• **What you are asked to do**:
Return exactly the lines below, starting with the one that has "let r := m * 2 ^ s % n" and going on through the one that has "(e1 / 2 - 80 - 1)".

• **Input material**:
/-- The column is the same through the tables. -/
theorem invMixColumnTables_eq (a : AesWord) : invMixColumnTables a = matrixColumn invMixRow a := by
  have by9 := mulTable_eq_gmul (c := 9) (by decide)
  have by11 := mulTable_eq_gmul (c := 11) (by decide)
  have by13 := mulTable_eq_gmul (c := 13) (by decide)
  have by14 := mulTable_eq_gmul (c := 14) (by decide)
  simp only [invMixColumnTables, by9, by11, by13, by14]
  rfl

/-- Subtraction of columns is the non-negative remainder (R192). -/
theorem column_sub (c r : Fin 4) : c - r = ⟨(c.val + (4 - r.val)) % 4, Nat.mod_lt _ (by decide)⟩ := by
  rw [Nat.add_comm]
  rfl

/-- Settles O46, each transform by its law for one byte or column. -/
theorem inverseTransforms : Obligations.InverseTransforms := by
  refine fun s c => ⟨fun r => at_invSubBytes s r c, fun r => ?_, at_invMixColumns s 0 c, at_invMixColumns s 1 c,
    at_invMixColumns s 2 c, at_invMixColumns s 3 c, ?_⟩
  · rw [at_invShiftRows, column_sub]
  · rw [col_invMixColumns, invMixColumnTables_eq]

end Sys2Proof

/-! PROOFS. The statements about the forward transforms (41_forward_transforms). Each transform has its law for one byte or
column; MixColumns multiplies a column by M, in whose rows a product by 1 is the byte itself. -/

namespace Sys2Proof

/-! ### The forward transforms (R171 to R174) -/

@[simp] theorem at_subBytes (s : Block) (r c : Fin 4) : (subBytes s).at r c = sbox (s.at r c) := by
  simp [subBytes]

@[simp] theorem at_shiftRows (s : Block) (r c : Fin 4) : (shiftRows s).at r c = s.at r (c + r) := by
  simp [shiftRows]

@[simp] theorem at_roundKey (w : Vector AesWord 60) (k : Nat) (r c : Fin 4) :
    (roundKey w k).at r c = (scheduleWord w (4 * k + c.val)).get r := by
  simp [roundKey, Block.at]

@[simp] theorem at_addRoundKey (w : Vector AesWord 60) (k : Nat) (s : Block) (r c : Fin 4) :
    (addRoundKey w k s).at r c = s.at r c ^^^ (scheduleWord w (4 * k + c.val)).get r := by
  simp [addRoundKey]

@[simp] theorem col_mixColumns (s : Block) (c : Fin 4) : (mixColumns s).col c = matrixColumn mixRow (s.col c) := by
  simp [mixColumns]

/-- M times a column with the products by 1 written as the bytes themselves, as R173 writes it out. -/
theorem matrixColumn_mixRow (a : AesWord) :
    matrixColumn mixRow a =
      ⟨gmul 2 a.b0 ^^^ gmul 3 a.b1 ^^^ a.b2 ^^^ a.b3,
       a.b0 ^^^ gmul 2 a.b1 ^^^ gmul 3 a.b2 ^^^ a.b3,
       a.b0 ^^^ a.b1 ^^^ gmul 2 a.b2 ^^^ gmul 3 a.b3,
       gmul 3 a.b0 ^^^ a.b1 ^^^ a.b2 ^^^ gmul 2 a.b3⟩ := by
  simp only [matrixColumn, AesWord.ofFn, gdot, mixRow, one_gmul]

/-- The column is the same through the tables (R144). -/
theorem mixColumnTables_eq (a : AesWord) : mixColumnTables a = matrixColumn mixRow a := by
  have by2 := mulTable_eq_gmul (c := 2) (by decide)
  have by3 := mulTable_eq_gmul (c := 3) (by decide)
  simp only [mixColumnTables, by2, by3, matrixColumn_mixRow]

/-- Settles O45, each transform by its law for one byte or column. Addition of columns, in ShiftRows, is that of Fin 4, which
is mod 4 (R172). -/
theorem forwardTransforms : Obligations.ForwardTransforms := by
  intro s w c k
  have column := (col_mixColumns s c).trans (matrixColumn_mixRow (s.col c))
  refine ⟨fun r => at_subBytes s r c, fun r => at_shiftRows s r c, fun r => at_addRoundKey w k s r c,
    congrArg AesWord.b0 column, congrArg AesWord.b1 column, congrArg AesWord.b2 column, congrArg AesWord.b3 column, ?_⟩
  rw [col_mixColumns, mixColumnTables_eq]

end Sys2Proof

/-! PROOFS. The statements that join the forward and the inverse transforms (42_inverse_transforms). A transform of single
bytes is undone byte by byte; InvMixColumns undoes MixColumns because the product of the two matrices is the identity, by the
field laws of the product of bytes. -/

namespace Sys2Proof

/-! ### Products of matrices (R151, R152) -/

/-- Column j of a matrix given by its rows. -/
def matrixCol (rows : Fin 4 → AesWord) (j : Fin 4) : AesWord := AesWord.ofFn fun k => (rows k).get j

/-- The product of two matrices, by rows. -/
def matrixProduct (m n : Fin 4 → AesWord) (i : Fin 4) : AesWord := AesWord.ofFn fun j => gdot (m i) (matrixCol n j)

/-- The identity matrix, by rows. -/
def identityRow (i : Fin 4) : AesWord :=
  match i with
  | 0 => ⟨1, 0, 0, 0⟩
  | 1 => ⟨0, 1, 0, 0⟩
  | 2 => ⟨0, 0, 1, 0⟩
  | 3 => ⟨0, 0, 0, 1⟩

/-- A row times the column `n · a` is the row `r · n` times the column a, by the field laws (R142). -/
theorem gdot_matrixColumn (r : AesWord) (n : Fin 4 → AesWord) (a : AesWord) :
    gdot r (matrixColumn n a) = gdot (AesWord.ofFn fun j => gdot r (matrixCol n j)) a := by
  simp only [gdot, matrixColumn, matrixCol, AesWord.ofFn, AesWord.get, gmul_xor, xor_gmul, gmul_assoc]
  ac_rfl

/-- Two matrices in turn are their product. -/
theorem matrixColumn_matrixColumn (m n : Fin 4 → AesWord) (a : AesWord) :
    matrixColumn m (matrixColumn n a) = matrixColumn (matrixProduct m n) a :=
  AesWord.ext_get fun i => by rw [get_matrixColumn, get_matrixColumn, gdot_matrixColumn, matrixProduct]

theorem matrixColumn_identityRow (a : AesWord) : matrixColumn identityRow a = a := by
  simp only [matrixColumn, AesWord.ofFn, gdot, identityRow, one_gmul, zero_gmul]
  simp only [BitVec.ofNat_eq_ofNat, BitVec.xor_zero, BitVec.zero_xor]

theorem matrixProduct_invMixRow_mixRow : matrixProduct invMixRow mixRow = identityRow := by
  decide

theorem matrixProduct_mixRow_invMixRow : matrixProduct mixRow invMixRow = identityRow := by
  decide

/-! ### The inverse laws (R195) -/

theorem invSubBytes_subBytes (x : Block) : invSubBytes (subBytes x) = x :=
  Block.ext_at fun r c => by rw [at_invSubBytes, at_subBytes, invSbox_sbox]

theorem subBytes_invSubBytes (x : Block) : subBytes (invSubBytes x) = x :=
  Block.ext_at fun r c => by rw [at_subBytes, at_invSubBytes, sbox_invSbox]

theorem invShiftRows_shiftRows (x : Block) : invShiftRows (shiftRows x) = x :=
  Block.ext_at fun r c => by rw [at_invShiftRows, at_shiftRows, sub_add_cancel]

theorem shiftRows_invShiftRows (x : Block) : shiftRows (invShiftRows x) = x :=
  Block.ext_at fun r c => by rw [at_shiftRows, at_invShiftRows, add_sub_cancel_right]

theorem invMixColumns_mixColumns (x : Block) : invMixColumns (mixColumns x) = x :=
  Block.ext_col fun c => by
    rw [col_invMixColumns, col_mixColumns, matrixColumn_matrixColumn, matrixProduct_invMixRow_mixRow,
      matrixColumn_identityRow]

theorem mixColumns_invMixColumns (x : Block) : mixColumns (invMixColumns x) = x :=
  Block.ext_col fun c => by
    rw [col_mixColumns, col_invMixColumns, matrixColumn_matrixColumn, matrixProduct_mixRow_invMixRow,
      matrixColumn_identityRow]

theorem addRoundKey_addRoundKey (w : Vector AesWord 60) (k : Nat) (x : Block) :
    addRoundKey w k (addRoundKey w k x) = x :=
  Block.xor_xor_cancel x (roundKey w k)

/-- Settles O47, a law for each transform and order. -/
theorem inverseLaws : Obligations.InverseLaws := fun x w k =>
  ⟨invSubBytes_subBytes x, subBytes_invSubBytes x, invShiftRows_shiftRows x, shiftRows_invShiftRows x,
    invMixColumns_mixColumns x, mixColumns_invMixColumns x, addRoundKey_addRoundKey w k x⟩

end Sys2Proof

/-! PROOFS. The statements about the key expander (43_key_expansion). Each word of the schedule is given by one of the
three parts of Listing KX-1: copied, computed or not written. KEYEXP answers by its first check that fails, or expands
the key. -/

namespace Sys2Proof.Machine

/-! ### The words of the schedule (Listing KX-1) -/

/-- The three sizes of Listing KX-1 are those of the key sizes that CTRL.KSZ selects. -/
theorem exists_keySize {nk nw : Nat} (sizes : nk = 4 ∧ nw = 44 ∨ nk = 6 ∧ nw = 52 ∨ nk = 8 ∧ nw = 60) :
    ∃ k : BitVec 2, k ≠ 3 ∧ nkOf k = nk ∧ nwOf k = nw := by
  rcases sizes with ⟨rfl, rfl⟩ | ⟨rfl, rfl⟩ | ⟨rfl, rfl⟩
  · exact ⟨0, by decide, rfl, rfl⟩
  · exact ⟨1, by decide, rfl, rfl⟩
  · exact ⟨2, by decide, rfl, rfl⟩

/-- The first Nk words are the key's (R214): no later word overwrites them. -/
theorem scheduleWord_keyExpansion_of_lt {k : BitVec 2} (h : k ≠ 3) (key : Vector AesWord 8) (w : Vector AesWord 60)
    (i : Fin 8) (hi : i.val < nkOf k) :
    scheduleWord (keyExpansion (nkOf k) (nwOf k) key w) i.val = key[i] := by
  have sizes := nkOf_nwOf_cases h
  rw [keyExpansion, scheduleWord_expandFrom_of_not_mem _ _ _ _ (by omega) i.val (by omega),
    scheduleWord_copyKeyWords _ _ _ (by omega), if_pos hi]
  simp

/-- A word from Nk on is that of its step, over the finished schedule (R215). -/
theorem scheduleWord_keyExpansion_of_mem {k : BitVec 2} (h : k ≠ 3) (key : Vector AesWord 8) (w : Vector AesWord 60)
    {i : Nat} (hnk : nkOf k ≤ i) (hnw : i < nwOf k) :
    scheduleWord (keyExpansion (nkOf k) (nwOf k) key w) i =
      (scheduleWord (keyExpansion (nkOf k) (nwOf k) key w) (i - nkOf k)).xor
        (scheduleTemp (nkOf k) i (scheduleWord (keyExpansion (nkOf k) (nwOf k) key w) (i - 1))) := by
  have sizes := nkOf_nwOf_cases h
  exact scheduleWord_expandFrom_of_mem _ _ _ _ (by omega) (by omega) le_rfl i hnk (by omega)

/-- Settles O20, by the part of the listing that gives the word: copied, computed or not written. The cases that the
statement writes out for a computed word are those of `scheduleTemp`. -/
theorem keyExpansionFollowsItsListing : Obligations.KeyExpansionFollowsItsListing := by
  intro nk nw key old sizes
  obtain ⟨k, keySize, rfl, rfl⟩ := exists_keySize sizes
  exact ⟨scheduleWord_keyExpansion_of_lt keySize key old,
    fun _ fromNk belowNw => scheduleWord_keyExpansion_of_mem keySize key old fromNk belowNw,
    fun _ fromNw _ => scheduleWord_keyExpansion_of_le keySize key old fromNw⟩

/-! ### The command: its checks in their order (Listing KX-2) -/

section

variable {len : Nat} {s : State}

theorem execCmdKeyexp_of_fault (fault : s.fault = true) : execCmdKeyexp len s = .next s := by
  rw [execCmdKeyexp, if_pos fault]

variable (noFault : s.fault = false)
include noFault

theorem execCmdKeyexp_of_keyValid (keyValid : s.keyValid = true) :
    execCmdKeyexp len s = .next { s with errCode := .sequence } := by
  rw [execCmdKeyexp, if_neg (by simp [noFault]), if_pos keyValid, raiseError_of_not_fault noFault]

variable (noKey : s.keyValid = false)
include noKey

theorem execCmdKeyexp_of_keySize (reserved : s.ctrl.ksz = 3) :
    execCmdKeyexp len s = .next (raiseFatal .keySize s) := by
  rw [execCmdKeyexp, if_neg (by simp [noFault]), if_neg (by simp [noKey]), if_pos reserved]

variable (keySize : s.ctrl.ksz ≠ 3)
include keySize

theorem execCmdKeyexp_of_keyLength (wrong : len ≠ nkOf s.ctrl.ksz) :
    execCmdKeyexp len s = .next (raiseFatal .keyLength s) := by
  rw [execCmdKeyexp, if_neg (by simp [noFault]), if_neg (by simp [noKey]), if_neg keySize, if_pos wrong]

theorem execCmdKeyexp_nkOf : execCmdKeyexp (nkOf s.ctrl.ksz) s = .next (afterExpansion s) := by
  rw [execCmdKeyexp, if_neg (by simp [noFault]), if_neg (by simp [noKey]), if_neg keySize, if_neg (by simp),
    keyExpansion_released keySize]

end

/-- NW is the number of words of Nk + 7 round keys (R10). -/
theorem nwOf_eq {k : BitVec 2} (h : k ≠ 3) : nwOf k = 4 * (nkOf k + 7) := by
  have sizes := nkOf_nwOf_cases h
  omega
---
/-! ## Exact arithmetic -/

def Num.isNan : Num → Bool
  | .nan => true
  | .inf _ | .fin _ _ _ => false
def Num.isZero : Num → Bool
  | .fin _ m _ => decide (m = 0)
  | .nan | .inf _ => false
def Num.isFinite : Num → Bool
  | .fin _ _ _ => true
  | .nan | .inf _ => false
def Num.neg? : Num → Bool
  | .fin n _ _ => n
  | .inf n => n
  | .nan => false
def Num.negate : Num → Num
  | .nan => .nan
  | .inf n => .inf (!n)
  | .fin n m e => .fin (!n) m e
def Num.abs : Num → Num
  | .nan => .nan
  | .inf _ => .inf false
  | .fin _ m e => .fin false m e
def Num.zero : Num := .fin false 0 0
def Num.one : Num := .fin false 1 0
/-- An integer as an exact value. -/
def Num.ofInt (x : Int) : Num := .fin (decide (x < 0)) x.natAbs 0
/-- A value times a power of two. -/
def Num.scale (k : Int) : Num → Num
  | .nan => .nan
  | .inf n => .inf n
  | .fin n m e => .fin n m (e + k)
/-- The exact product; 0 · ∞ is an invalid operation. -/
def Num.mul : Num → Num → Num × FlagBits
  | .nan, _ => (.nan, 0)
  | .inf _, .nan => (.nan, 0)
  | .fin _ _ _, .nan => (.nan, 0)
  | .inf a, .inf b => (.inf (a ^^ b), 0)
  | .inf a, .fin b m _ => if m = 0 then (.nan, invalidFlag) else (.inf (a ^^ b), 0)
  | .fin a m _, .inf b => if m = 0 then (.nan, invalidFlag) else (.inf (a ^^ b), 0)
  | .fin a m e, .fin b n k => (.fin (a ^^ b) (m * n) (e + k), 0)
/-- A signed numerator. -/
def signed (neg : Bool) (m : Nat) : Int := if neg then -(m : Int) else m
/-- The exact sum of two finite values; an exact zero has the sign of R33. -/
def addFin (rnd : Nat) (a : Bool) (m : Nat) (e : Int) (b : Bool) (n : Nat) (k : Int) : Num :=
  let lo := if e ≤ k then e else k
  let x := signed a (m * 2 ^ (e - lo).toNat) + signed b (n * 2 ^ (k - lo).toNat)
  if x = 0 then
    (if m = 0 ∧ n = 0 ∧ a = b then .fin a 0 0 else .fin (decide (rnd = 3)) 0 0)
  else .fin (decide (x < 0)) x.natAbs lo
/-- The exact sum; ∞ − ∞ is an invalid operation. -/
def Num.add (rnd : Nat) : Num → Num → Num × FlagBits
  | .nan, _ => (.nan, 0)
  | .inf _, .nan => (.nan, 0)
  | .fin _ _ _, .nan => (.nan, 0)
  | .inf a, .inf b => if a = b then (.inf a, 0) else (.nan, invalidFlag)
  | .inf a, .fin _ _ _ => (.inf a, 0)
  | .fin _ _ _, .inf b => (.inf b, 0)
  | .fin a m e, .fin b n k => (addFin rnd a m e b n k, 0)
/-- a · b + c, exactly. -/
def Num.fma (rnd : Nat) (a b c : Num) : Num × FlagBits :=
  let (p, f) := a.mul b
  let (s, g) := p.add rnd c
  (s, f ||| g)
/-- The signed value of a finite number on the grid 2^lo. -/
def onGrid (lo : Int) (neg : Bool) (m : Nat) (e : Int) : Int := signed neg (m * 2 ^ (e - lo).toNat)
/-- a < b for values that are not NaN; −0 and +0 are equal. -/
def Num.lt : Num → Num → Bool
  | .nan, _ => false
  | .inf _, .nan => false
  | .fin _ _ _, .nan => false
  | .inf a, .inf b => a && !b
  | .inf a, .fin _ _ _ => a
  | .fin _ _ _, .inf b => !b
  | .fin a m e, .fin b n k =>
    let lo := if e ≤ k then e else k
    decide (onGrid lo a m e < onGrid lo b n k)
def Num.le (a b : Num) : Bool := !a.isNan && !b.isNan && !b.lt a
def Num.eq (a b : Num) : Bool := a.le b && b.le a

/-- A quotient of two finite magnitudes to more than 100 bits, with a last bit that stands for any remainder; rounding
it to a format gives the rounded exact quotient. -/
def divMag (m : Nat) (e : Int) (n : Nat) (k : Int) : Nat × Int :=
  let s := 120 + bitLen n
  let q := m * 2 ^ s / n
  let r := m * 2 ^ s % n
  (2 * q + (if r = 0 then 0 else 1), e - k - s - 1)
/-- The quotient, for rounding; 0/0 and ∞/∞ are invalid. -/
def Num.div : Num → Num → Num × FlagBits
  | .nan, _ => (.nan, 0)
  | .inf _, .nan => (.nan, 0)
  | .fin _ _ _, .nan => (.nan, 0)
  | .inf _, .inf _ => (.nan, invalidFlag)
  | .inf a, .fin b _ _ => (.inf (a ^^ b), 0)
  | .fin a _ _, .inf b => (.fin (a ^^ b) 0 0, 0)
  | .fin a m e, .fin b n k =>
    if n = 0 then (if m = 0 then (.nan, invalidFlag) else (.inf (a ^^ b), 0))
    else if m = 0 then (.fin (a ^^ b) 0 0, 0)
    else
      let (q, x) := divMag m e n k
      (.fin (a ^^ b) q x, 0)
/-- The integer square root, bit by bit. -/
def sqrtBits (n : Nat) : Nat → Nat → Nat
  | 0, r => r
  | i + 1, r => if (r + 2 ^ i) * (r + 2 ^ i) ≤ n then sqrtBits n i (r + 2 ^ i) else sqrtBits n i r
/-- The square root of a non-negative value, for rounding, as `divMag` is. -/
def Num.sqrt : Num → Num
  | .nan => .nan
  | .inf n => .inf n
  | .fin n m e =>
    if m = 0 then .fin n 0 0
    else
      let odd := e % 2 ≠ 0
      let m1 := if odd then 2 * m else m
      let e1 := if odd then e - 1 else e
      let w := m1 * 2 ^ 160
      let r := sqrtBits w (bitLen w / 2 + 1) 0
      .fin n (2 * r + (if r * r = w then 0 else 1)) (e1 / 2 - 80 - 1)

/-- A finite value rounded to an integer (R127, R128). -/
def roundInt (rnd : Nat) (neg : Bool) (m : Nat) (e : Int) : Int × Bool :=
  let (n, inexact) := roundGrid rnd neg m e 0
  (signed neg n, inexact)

• **Problem solution**:
  let r := m * 2 ^ s % n
  (2 * q + (if r = 0 then 0 else 1), e - k - s - 1)
/-- The quotient, for rounding; 0/0 and ∞/∞ are invalid. -/
def Num.div : Num → Num → Num × FlagBits
  | .nan, _ => (.nan, 0)
  | .inf _, .nan => (.nan, 0)
  | .fin _ _ _, .nan => (.nan, 0)
  | .inf _, .inf _ => (.nan, invalidFlag)
  | .inf a, .fin b _ _ => (.inf (a ^^ b), 0)
  | .fin a _ _, .inf b => (.fin (a ^^ b) 0 0, 0)
  | .fin a m e, .fin b n k =>
    if n = 0 then (if m = 0 then (.nan, invalidFlag) else (.inf (a ^^ b), 0))
    else if m = 0 then (.fin (a ^^ b) 0 0, 0)
    else
      let (q, x) := divMag m e n k
      (.fin (a ^^ b) q x, 0)
/-- The integer square root, bit by bit. -/
def sqrtBits (n : Nat) : Nat → Nat → Nat
  | 0, r => r
  | i + 1, r => if (r + 2 ^ i) * (r + 2 ^ i) ≤ n then sqrtBits n i (r + 2 ^ i) else sqrtBits n i r
/-- The square root of a non-negative value, for rounding, as `divMag` is. -/
def Num.sqrt : Num → Num
  | .nan => .nan
  | .inf n => .inf n
  | .fin n m e =>
    if m = 0 then .fin n 0 0
    else
      let odd := e % 2 ≠ 0
      let m1 := if odd then 2 * m else m
      let e1 := if odd then e - 1 else e
      let w := m1 * 2 ^ 160
      let r := sqrtBits w (bitLen w / 2 + 1) 0
      .fin n (2 * r + (if r * r = w then 0 else 1)) (e1 / 2 - 80 - 1)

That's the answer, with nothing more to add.